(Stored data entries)

------------------------------------------------

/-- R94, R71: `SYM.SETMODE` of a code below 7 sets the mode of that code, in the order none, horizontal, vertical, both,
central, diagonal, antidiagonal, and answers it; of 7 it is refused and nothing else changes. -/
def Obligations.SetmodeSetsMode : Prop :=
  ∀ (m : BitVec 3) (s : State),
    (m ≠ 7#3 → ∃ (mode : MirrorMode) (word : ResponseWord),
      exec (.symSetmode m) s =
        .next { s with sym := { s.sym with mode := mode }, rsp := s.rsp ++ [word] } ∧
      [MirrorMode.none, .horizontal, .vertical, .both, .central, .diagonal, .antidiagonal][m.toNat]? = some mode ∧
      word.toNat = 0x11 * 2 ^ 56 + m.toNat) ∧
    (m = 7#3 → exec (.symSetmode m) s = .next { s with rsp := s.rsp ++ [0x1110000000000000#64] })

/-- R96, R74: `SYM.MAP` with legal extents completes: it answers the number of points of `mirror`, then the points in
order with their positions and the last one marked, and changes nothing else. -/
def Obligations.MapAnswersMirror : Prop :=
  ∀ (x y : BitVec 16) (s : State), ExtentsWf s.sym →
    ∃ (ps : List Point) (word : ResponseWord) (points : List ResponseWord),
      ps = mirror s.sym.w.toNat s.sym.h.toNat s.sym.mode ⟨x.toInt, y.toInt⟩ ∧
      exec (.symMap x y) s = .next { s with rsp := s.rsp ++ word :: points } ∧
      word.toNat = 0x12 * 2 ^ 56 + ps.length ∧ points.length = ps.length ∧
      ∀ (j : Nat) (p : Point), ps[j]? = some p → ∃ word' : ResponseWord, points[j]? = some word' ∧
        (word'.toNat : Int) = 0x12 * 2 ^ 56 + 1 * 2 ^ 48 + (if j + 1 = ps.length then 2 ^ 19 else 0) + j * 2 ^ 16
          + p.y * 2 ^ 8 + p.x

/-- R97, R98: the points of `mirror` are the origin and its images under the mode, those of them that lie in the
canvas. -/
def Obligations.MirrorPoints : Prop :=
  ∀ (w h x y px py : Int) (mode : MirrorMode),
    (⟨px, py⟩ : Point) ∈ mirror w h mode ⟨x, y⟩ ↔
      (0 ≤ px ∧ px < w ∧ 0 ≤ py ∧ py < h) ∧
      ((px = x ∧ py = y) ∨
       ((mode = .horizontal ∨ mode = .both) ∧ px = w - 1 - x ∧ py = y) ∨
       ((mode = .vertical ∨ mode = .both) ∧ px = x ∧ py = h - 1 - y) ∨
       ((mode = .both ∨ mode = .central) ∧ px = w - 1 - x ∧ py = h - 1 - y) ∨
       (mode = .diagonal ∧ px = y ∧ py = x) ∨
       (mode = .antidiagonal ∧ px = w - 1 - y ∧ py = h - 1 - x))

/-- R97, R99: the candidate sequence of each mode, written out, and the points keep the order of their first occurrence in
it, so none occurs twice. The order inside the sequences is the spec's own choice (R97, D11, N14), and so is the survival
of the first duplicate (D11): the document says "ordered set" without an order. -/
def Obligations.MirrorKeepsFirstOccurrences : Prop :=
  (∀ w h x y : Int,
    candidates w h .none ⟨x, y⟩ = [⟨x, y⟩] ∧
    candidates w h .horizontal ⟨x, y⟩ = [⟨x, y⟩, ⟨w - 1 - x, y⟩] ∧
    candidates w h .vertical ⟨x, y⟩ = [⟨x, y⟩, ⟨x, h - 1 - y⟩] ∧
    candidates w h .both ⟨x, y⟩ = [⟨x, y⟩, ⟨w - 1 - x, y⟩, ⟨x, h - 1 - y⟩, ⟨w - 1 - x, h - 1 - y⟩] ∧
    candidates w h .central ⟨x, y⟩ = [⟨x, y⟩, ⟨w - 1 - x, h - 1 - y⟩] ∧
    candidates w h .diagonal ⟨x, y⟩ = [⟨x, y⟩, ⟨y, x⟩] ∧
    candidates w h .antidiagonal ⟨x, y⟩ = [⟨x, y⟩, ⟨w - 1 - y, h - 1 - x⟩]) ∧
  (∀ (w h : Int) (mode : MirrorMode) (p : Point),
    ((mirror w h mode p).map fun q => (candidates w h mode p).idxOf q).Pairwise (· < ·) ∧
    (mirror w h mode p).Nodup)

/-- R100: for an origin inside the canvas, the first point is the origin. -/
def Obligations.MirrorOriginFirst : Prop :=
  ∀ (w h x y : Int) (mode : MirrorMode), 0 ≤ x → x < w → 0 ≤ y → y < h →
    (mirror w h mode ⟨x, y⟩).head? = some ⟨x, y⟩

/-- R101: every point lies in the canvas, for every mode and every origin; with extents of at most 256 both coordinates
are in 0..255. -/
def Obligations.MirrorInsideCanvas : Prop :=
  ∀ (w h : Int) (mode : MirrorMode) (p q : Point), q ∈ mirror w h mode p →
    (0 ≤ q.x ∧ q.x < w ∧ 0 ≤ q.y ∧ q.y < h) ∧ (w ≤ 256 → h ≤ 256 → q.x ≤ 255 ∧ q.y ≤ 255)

------------------------------------------------

Task description: In the preceding records, how many lines include the word "else"? Reply with the number only.

Result of the task: 3